*** Block opens ***

theorem read_write_outside {m : Mem} {a : Nat} {bs : List Byte} {x : Nat} (h : x < a ∨ a + bs.length ≤ x) :
    (m.write a bs).read x = m.read x := by
  rw [read_write, if_neg (by omega)]

theorem cells_sorted (a : Nat) (bs : List Byte) : (cells a bs).Pairwise fun c d => c.1 < d.1 := by
  induction bs generalizing a with
  | nil => exact List.Pairwise.nil
  | cons b bs ih =>
    simp only [cells]
    split
    · exact ih _
    · refine List.Pairwise.cons (fun c hc => ?_) (ih _)
      have := (mem_cells hc).1
      simp
      omega

theorem wf_cells {size a : Nat} {bs : List Byte} (h : a + bs.length ≤ size) : wf size (cells a bs) :=
  ⟨cells_sorted a bs, fun c hc => ⟨by have := (mem_cells hc).2.1; omega, (mem_cells hc).2.2⟩⟩

/-- A write inside the buffer keeps the canonical form. -/
theorem wf_write {size : Nat} {m : Mem} {a : Nat} {bs : List Byte} (hm : wf size m) (h : a + bs.length ≤ size) :
    wf size (m.write a bs) := by
  obtain ⟨hs, hv⟩ := hm
  constructor
  · unfold write
    rw [List.pairwise_append, List.pairwise_append]
    refine ⟨⟨hs.filter _, cells_sorted a bs, ?_⟩, hs.filter _, ?_⟩
    · intro c hc d hd
      have h1 := (List.mem_filter.mp hc).2
      have h2 := (mem_cells hd).1
      simp at h1
      omega
    · intro c hc d hd
      have h2 := (List.mem_filter.mp hd).2
      simp at h2
      rcases List.mem_append.mp hc with hc | hc
      · have h1 := (List.mem_filter.mp hc).2
        simp at h1
        omega
      · have h1 := (mem_cells hc).2.1
        omega
  · intro c hc
    unfold write at hc
    rcases List.mem_append.mp hc with hc | hc
    · rcases List.mem_append.mp hc with hc | hc
      · exact hv c (List.mem_of_mem_filter hc)
      · exact ⟨by have := (mem_cells hc).2.1; omega, (mem_cells hc).2.2⟩
    · exact hv c (List.mem_of_mem_filter hc)

theorem read_of_mem {m : Mem} (hs : m.Pairwise fun c d => c.1 < d.1) {c : Host.Cell} (h : c ∈ m) : m.read c.1 = c.2 := by
  induction m with
  | nil => simp at h
  | cons d m ih =>
    obtain ⟨k, v⟩ := d
    obtain ⟨hd, hm⟩ := List.pairwise_cons.mp hs
    rcases List.mem_cons.mp h with rfl | h
    · simp [read]
    · have := hd c h
      simp only [read, if_neg (show k ≠ c.1 by simp at this; omega)]
      exact ih hm h

/-- Two canonical memories with the same bytes are the same list. -/
theorem ext {size : Nat} {m n : Mem} (hm : wf size m) (hn : wf size n) (h : ∀ a, m.read a = n.read a) : m = n := by
  have key : ∀ {m n : Mem}, wf size m → wf size n → (∀ a, m.read a = n.read a) → ∀ c ∈ m, c ∈ n := by
    intro m n hm hn h c hc
    have h1 := read_of_mem hm.1 hc
    have h0 := (hm.2 c hc).2
    by_contra hcn
    have hnot : n.read c.1 ≠ c.2 := by
      intro e
      by_cases hex : ∃ d ∈ n, d.1 = c.1
      · obtain ⟨d, hd, hdc⟩ := hex
        have := read_of_mem hn.1 hd
        rw [hdc, e] at this
        exact hcn (by rw [show c = d from Prod.ext hdc.symm this]; exact hd)
      · push Not at hex
        rw [read_of_not_mem hex] at e
        exact h0 e.symm
    exact hnot (by rw [← h]; exact h1)
  refine List.Perm.eq_of_pairwise (le := fun c d => c.1 < d.1) (fun a b _ _ h1 h2 => absurd h1 (by omega)) hm.1 hn.1 ?_
  refine (List.perm_ext_iff_of_nodup ?_ ?_).mpr fun c => ⟨key hm hn h c, key hn hm (fun a => (h a).symm) c⟩
  · exact hm.1.imp fun {c d} hcd => by rintro rfl; omega
  · exact hn.1.imp fun {c d} hcd => by rintro rfl; omega

theorem length_readBytes (m : Mem) (a n : Nat) : (readBytes m a n).length = n := by
  induction n generalizing a with
  | zero => rfl
  | succ n ih => simp [readBytes, ih]

theorem getD_readBytes (m : Mem) (a n i : Nat) (h : i < n) : (readBytes m a n).getD i 0#8 = m.read (a + i) := by
  induction n generalizing a i with
  | zero => omega
  | succ n ih =>
    cases i with
    | zero => simp [readBytes]
    | succ i =>
      simp only [readBytes, List.getD_cons_succ]
      rw [ih (a + 1) i (by omega)]
      congr 1
      omega

/-- Writing over a range again leaves what the second write alone would leave. -/
theorem write_write (m : Mem) (a : Nat) (bs cs : List Byte) (h : bs.length = cs.length) :
    (m.write a bs).write a cs = m.write a cs := by
  have e1 : (cells a bs).filter (fun c => decide (c.1 < a)) = [] := by
    rw [List.filter_eq_nil_iff]
    intro c hc
    have := (mem_cells hc).1
    simp
    omega
  have e2 : (cells a bs).filter (fun c => decide (a + cs.length ≤ c.1)) = [] := by
    rw [List.filter_eq_nil_iff]
    intro c hc
    have := (mem_cells hc).2.1
    simp
    omega
  have e3 : (m.filter (fun c => decide (a + bs.length ≤ c.1))).filter (fun c => decide (c.1 < a)) = [] := by
    rw [List.filter_eq_nil_iff]
    intro c hc
    have := (List.mem_filter.mp hc).2
    simp at this ⊢
    omega
  have e4 : (m.filter (fun c => decide (c.1 < a))).filter (fun c => decide (a + cs.length ≤ c.1)) = [] := by
    rw [List.filter_eq_nil_iff]
    intro c hc
    have := (List.mem_filter.mp hc).2
    simp at this ⊢
    omega
  unfold write
  simp only [List.filter_append, e1, e2, e3, e4, List.append_nil, List.nil_append]
  rw [h]
  simp

end Mem

/-! ### SEEN -/

theorem mem_insertByte {v w : Byte} {l : List Byte} : w ∈ insertByte v l ↔ w = v ∨ w ∈ l := by
  induction l with
  | nil => simp [insertByte]
  | cons x l ih =>
    simp only [insertByte]
    split
    · simp
    · split
      · rename_i h; subst h; simp
      · simp [ih]; tauto

theorem insertByte_sorted {v : Byte} {l : List Byte} (h : l.Pairwise fun x y => x.toNat < y.toNat) :
    (insertByte v l).Pairwise fun x y => x.toNat < y.toNat := by
  induction l with
  | nil => simp [insertByte]
  | cons x l ih =>
    obtain ⟨hx, hl⟩ := List.pairwise_cons.mp h
    simp only [insertByte]
    split
    · rename_i hv
      refine List.Pairwise.cons (fun y hy => ?_) h
      rcases List.mem_cons.mp hy with rfl | hy
      · exact hv
      · have := hx y hy; omega
    · split
      · exact h
      · rename_i hv hne
        refine List.Pairwise.cons (fun y hy => ?_) (ih hl)
        rcases mem_insertByte.mp hy with rfl | hy
        · have : x.toNat ≠ y.toNat := fun e => hne (BitVec.eq_of_toNat_eq e.symm)
          omega
        · exact hx y hy

theorem filter_insertByte (v : Byte) (l : List Byte) :
    (insertByte v l).filter (fun w => w ≠ v) = l.filter (fun w => w ≠ v) := by
  induction l with
  | nil => simp [insertByte]
  | cons x l ih =>
    simp only [insertByte]
    split
    · simp
    · split
      · rfl
      · simp only [List.filter_cons, ih]

namespace Stale

theorem mem_valuesAt {st : Stale} {a : Nat} {v : Byte} : v ∈ st.valuesAt a ↔ (a, v) ∈ st := by
  unfold valuesAt
  simp only [List.mem_map, List.mem_filter, decide_eq_true_eq]
  constructor
  · rintro ⟨⟨x, w⟩, ⟨h1, rfl⟩, rfl⟩
    exact h1
  · intro h
    exact ⟨(a, v), ⟨h, rfl⟩, rfl⟩

theorem mem_seen {fb : Mem} {st : Stale} {a : Nat} {v : Byte} : v ∈ seen fb st a ↔ v = fb.read a ∨ (a, v) ∈ st := by
  unfold seen
  rw [mem_insertByte, mem_valuesAt]

theorem valuesAt_sorted {st : Stale} (h : st.Pairwise before) (a : Nat) :
    (st.valuesAt a).Pairwise fun x y => x.toNat < y.toNat := by
  unfold valuesAt
  rw [List.pairwise_map]
  refine List.Pairwise.imp_of_mem (fun {x y} hx hy hxy => ?_) (h.filter _)
  have h1 := (List.mem_filter.mp hx).2
  have h2 := (List.mem_filter.mp hy).2
  simp at h1 h2
  rcases hxy with hxy | hxy
  · omega
  · exact hxy.2

theorem seen_sorted {fb : Mem} {st : Stale} (h : st.Pairwise before) (a : Nat) :
    (seen fb st a).Pairwise fun x y => x.toNat < y.toNat := insertByte_sorted (valuesAt_sorted h a)

theorem mem_cells {fb : Mem} {st : Stale} {a : Nat} {bs : List Byte} {x : Nat} {v : Byte} :
    (x, v) ∈ cells fb st a bs ↔
      (a ≤ x ∧ x < a + bs.length) ∧ v ∈ seen fb st x ∧ v ≠ bs.getD (x - a) 0#8 := by
  induction bs generalizing a with
  | nil => simp only [cells, List.length_nil]; constructor
           · simp
           · rintro ⟨h, -⟩; omega
  | cons b bs ih =>
    simp only [cells, List.mem_append, List.mem_map, List.mem_filter, ih]
    constructor
    · rintro (⟨w, ⟨hw, hwb⟩, he⟩ | ⟨⟨h1, h2⟩, h3, h4⟩)
      · obtain ⟨rfl, rfl⟩ := Prod.mk.inj he
        refine ⟨⟨le_refl _, by simp⟩, hw, ?_⟩
        simpa using hwb
      · refine ⟨⟨by omega, by simp; omega⟩, h3, ?_⟩
        rwa [show x - a = (x - (a + 1)) + 1 by omega, List.getD_cons_succ]
    · rintro ⟨⟨h1, h2⟩, h3, h4⟩
      rcases Nat.eq_or_lt_of_le h1 with rfl | h1
      · left
        exact ⟨v, ⟨h3, by simpa using h4⟩, rfl⟩
      · right
        refine ⟨⟨h1, by simp at h2; omega⟩, h3, ?_⟩
        rwa [show x - a = (x - (a + 1)) + 1 by omega, List.getD_cons_succ] at h4

/-- What a write does to the listed pairs (R78). -/
theorem mem_write {fb : Mem} {st : Stale} {a : Nat} {bs : List Byte} {x : Nat} {v : Byte} :
    (x, v) ∈ write fb st a bs ↔
      if a ≤ x ∧ x < a + bs.length then (v = fb.read x ∨ (x, v) ∈ st) ∧ v ≠ bs.getD (x - a) 0#8 else (x, v) ∈ st := by
  unfold write
  simp only [List.mem_append, mem_cells, mem_seen, List.mem_filter]
  split
  · rename_i h
    have hr : Mem.read (fb.filter (fun c => a ≤ c.1 && decide (c.1 < a + bs.length))) x = fb.read x :=
      Mem.read_filter (by simp [h])
    rw [hr]
    simp only [h, decide_true, Bool.and_self, and_true, true_and, decide_eq_true_eq,
      show ¬ x < a by omega, show ¬ a + bs.length ≤ x by omega, and_false, false_or, or_false, and_self]
  · rename_i h
    constructor
    · rintro ((h1 | h1) | h1)
      · exact h1.1
      · exact absurd h1.1 h
      · exact h1.1
    · intro h1
      rcases Nat.lt_or_ge x a with hx | hx
      · left; left; exact ⟨h1, by simpa using hx⟩
      · right; exact ⟨h1, by simp; omega⟩

/-- SEEN after a write is SEEN with the written values added (R78). -/
theorem mem_seen_write {fb : Mem} {st : Stale} {a : Nat} {bs : List Byte} {x : Nat} {v : Byte} :
    v ∈ seen (fb.write a bs) (write fb st a bs) x ↔
      v ∈ seen fb st x ∨ (a ≤ x ∧ x < a + bs.length) ∧ v = bs.getD (x - a) 0#8 := by
  rw [mem_seen, mem_seen, mem_write, Mem.read_write]
  split
  · rename_i h
    by_cases hv : v = bs.getD (x - a) 0#8 <;> simp [h, hv] <;> tauto
  · rename_i h
    simp [h]

theorem cells_sorted {fb : Mem} {st : Stale} (h : st.Pairwise before) (a : Nat) (bs : List Byte) :
    (cells fb st a bs).Pairwise before := by
  induction bs generalizing a with
  | nil => exact List.Pairwise.nil
  | cons b bs ih =>
    simp only [cells]
    rw [List.pairwise_append]
    refine ⟨?_, ih _, ?_⟩
    · rw [List.pairwise_map]
      exact ((seen_sorted h a).filter _).imp fun hxy => Or.inr ⟨rfl, hxy⟩
    · rintro ⟨x, v⟩ hx ⟨y, w⟩ hy
      obtain ⟨u, -, he⟩ := List.mem_map.mp hx
      obtain ⟨rfl, -⟩ := Prod.mk.inj he
      have := (mem_cells.mp hy).1.1
      left
      simp
      omega

/-- A write inside the buffer keeps the canonical form of SEEN, against the new contents. -/
theorem wf_write {size : Nat} {fb : Mem} {st : Stale} {a : Nat} {bs : List Byte} (hs : wf size fb st)
    (h : a + bs.length ≤ size) : wf size (fb.write a bs) (write fb st a bs) := by
  obtain ⟨hp, hv⟩ := hs
  constructor
  · unfold write
    rw [List.pairwise_append, List.pairwise_append]
    refine ⟨⟨hp.filter _, cells_sorted (hp.filter _) a bs, ?_⟩, hp.filter _, ?_⟩
    · rintro ⟨x, v⟩ hx ⟨y, w⟩ hy
      have h1 := (List.mem_filter.mp hx).2
      have h2 := (mem_cells.mp hy).1.1
      simp at h1
      left; simp; omega
    · rintro ⟨x, v⟩ hx ⟨y, w⟩ hy
      have h2 := (List.mem_filter.mp hy).2
      simp at h2
      left
      rcases List.mem_append.mp hx with hx | hx
      · have h1 := (List.mem_filter.mp hx).2
        simp at h1
        simp; omega
      · have h1 := (mem_cells.mp hx).1.2
        simp; omega
  · rintro ⟨x, v⟩ hx
    rw [mem_write] at hx
    simp only
    rw [Mem.read_write]
    split at hx
    · rename_i hin
      rw [if_pos hin]
      exact ⟨by omega, hx.2⟩
    · rename_i hin
      rw [if_neg hin]
      exact hv _ hx

/-- Two canonical lists with the same pairs are the same list. -/
theorem ext {st st' : Stale} (h : st.Pairwise before) (h' : st'.Pairwise before)
    (hm : ∀ x v, (x, v) ∈ st ↔ (x, v) ∈ st') : st = st' := by
  have irr : ∀ {e f : Nat × Byte}, before e f → e ≠ f := by
    rintro e f hef rfl
    rcases hef with h | h
    · omega
    · omega
  refine List.Perm.eq_of_pairwise (le := before) (fun e f _ _ h1 h2 => ?_) h h' ?_
  · exfalso
    rcases h1 with h1 | h1 <;> rcases h2 with h2 | h2 <;> omega
  · exact (List.perm_ext_iff_of_nodup (h.imp irr) (h'.imp irr)).mpr fun e => hm e.1 e.2

theorem wf_nil (size : Nat) (fb : Mem) : wf size fb [] := ⟨List.Pairwise.nil, by simp⟩

end Stale

/-! ### Rows partly written -/

namespace State

theorem length_mixBytes (os ns : List Byte) (ms : List Bool) : (mixBytes os ns ms).length = os.length := by
  induction os generalizing ns ms with
  | nil => cases ns <;> cases ms <;> rfl
  | cons o os ih =>
    cases ns with
    | nil => rfl
    | cons n ns =>
      cases ms with
      | nil => rfl
      | cons m ms => simp [mixBytes, ih]

/-- Byte `i` of a partly written row: the new one where the mask has a bit, else the old one (R273). -/
theorem getD_mixBytes (os ns : List Byte) (ms : List Bool) (i : Nat) (h : i < os.length) (hn : os.length = ns.length) :
    (mixBytes os ns ms).getD i 0#8 = if ms.getD i false then ns.getD i 0#8 else os.getD i 0#8 := by
  induction os generalizing ns ms i with
  | nil => simp at h
  | cons o os ih =>
    cases ns with
    | nil => simp at hn
    | cons n ns =>
      cases ms with
      | nil => simp [mixBytes]
      | cons m ms =>
        cases i with
        | zero => simp [mixBytes]
        | succ i =>
          simp only [mixBytes, List.getD_cons_succ]
          exact ih ns ms i (by simpa using h) (by simpa using hn)

end State

end Sys2Proof.Machine
end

*** Block closes ***

When a line of the material holds the string "absurd", copy that line.

Solved problem:
  refine List.Perm.eq_of_pairwise (le := fun c d => c.1 < d.1) (fun a b _ _ h1 h2 => absurd h1 (by omega)) hm.1 hn.1 ?_
      · exact absurd h1.1 h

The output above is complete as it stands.